Em seguida, incube a placa por 30 minutos em uma incubadora de 37 graus Celsius. No ponto final desejado, meça a fluorescência em um instrumento capaz de ler a fluorescência no formato de 96 ou 384 poços. Prepare 2x reagente lítico conforme descrito anteriormente.
Em seguida, adicione o reagente aos poços e misture a placa em um misturador de vórtice de microplacas por 10 a 20 minutos. Após a mistura, use um luminômetro para medir a luminescência. Para demonstrar a análise de degradação lítica de ponto final de concentração única, várias proteínas-alvo CDK foram marcadas endogenamente com HiBiT e tratadas com o PROTAC TL12-186 à base de pan quinase cereblon.
O nível de proteína CDK foi medido em diferentes momentos, e a RLU fracionada foi determinada. Para entender como as proteínas CDK se comparam diretamente entre si em termos de perda de proteína, as RLUs fracionárias foram calculadas como degradação percentual total. Uma análise de degradação cinética foi realizada marcando endogenamente proteínas de membros da família BET com células HiBiT e HEK293 expressando de forma estável a proteína LgBiT.

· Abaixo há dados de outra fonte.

/-! ### Requests -/

/-- R61: the nine codes, and no other byte, select an operation. -/
def Obligations.OpSelectCodesDecode : Prop :=
  decode [0x01] = .instr .rastSimple [] ∧ decode [0x02] = .instr .rastBand [] ∧
  decode [0x10] = .instr .prnReset [] ∧ decode [0x11] = .instr .cutFull [] ∧
  decode [0x12] = .instr .cutPartial [] ∧ decode [0x13] = .instr .setArea [] ∧
  decode [0x20] = .instr .barcode [] ∧ decode [0x21] = .instr .qrcode [] ∧
  decode [0x22] = .instr .frameBands [] ∧
  ∀ b : Byte, b ∉ [0x01, 0x02, 0x10, 0x11, 0x12, 0x13, 0x20, 0x21, 0x22] →
    decode [b] = .rejected (.illegalOpSelect b)

/-- Decoding and encoding agree on whole request sequences, in both directions: every sequence of
operations is read back from its bytes, and bytes that decode are the encoding of what they decode to. -/
def Obligations.RequestSequencesRoundTrip : Prop :=
  (∀ is : List Instr, decodeAll (encodeAll is) = .ok is) ∧
  (∀ (bs : List Byte) (is : List Instr), decodeAll bs = .ok is → encodeAll is = bs)

/-- R13: when the next action writes to CMD a byte that decodes to a well-formed operation, the step is
`exec` of that operation with the action taken off the script. -/
def Obligations.StepRunsTheRequestedOperation : Prop :=
  ∀ (s : State) (v : Byte) (rest : List Action) (i : Instr),
    s.script = .writeReg 0x00 (v.setWidth 16) :: rest → decode [v] = .instr i [] → i.wf = true →
    step s = exec i { s with script := rest }

/-- R71, R185: a write to CMD of any other byte sets ERR to 4 and changes nothing else (the spec's
decision D12). -/
def Obligations.IllegalRequestOnlySetsErr : Prop :=
  ∀ (s : State) (v : Byte) (rest : List Action),
    s.script = .writeReg 0x00 (v.setWidth 16) :: rest →
    v ∉ [0x01, 0x02, 0x10, 0x11, 0x12, 0x13, 0x20, 0x21, 0x22] →
    step s = .next { s with script := rest, err := 4 }

/-- R180 for every request: of a code or of any other byte (decision D12 of the spec), it ends in success
(ERR 0) or in an error, whose code is 1, 3 (decision D13) or 4 (D12) and never 2 (decision D11; DEDUCED,
log 16), and after either any further request is performed too. -/
def Obligations.EveryRequestEndsInSuccessOrError : Prop :=
  ∀ (v : Byte) (s : State), ∃ t, request v s = .next t ∧
    (t.err = 0 ∨ t.err = 1 ∨ t.err = 3 ∨ t.err = 4) ∧
    ∀ v' : Byte, ∃ u, request v' t = .next u

/-- R182: PayloadTooLong is left in ERR by QRCODE with more than 7089 payload bytes and by nothing else,
and no frame byte is then written. -/
def Obligations.PayloadTooLongExactlyWhen : Prop :=
  ∀ (v : Byte) (s t : State), request v s = .next t →
    (t.err = 1 ↔ v = 0x21 ∧ 7089 < s.plen.toNat) ∧ (t.err = 1 → t.out = s.out)

/-- The other codes of R181, each exactly when its condition holds: 0, 3 and 4; codes 2 and 5 to 255 are
never left in ERR (decisions D10 to D13 of the spec). -/
def Obligations.ErrorCodesExactlyWhen : Prop :=
  ∀ (v : Byte) (s t : State), request v s = .next t →
    (t.err = 3 ↔ v = 0x20 ∧ 69 ≤ s.sym.toNat ∧ 255 < s.plen.toNat) ∧
    (t.err = 4 ↔ v ∉ [0x01, 0x02, 0x10, 0x11, 0x12, 0x13, 0x20, 0x21, 0x22]) ∧
    t.err ≠ 2 ∧ t.err.toNat < 5

/-- R189: an error has no effect but the code in ERR (decision D10 of the spec). -/
def Obligations.ErrorsArePrecise : Prop :=
  ∀ (v : Byte) (s t : State), request v s = .next t → t.err ≠ 0 → t = { s with err := t.err }

/-! ### The Rasterizer -/

/-- R102 with the dimensions of R100: RAST.SIMPLE succeeds in every state; the block's dimensions are the
largest multiples of 8 at or below W and H, and the header pairs are the byte width and the pixel height
split low and high. -/
def Obligations.RastSimpleDimensions : Prop :=
  ∀ s : State, ∃ t, exec .rastSimple s = .next t ∧
    t.rbW.toNat = 8 * (s.w.toNat / 8) ∧ t.rbH.toNat = 8 * (s.h.toNat / 8) ∧
    8 ∣ t.rbW.toNat ∧ t.rbW.toNat ≤ s.w.toNat ∧ s.w.toNat - t.rbW.toNat ≤ 7 ∧
    8 ∣ t.rbH.toNat ∧ t.rbH.toNat ≤ s.h.toNat ∧ s.h.toNat - t.rbH.toNat ≤ 7 ∧
    t.hxl.toNat = t.rbW.toNat / 8 % 256 ∧ t.hxh.toNat = t.rbW.toNat / 8 / 256 ∧
    t.hyl.toNat = t.rbH.toNat % 256 ∧ t.hyh.toNat = t.rbH.toNat / 256 ∧ t.err = 0

/-- R101 (its row order is decision D16 of the spec): the byte of row `y` and index `b` stands at
`y * byteW + b`, and its bit `7 - k` is the cell of row `y` and column `8b + k`. -/
def Obligations.RastSimpleBytes : Prop :=
  ∀ s : State, ∃ t, exec .rastSimple s = .next t ∧
    t.rb.length = s.w.toNat / 8 * (8 * (s.h.toNat / 8)) ∧
    ∀ y b, y < 8 * (s.h.toNat / 8) → b < s.w.toNat / 8 →
      ∃ byte, t.rb[y * (s.w.toNat / 8) + b]? = some byte ∧
        ∀ k, k < 8 → byte.getLsbD (7 - k) = s.cell y (8 * b + k)

/-- R104: RAST.BAND succeeds in every state; the block's width is the largest multiple of 8 at or below
W, its height the largest multiple of 24 at or below H, and its bands are as many as H holds whole. -/
def Obligations.RastBandDimensions : Prop :=
  ∀ s : State, ∃ t, exec .rastBand s = .next t ∧
    t.rbW.toNat = 8 * (s.w.toNat / 8) ∧ t.rbH.toNat = 24 * (s.h.toNat / 24) ∧
    8 ∣ t.rbW.toNat ∧ t.rbW.toNat ≤ s.w.toNat ∧ s.w.toNat - t.rbW.toNat ≤ 7 ∧
    24 ∣ t.rbH.toNat ∧ t.rbH.toNat ≤ s.h.toNat ∧ s.h.toNat - t.rbH.toNat ≤ 23 ∧
    t.rbH.toNat / 24 = s.h.toNat / 24 ∧ t.err = 0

As células foram então tratadas com três concentrações diferentes dos PROTACs pan-BET. O dBET6 baseado em cereblon e o ARV-771 baseado em VHL. Os perfis cinéticos de degradação da resposta à dose de células Ikaros IKZF1-HiBiT CRISPR Jurkat expressando de forma estável a proteína LgBiT tratadas com quatro compostos de cola molecular diferentes são mostrados aqui.
Diferenças significativas na resposta de degradação entre os compostos, bem como ao longo da série de concentrações são observadas. Para avaliar quantitativamente a degradação e a ordem de classificação dos compostos, os perfis de resposta à dose foram usados para calcular os principais parâmetros de degradação, incluindo a taxa de degradação, o máximo de degradação e os valores de Dmax50. Os ensaios multiplex de viabilidade celular não mostraram perda na viabilidade celular para as concentrações testadas.
As etapas mais importantes neste protocolo são determinar a RLU fracionária ou a porcentagem de degradação por normalização para o controle DMSO. Seguindo este protocolo, pode-se realizar um ensaio fenotípico para entender como a perda de uma determinada proteína pode afetar a saúde ou a função celular. Além disso, essas linhagens celulares HiBiT também podem ser usadas para estudar interações proteicas ou ligação de pequenas moléculas usando a tecnologia NanoBETT.
Este protocolo descreve um método para detectar quantitativamente a cinética de degradação de proteínas em células vivas usando a tecnologia CRISPR/Cas9. Fornece instruções detalhadas para calcular parâmetros de degradação, como taxa e Dmax.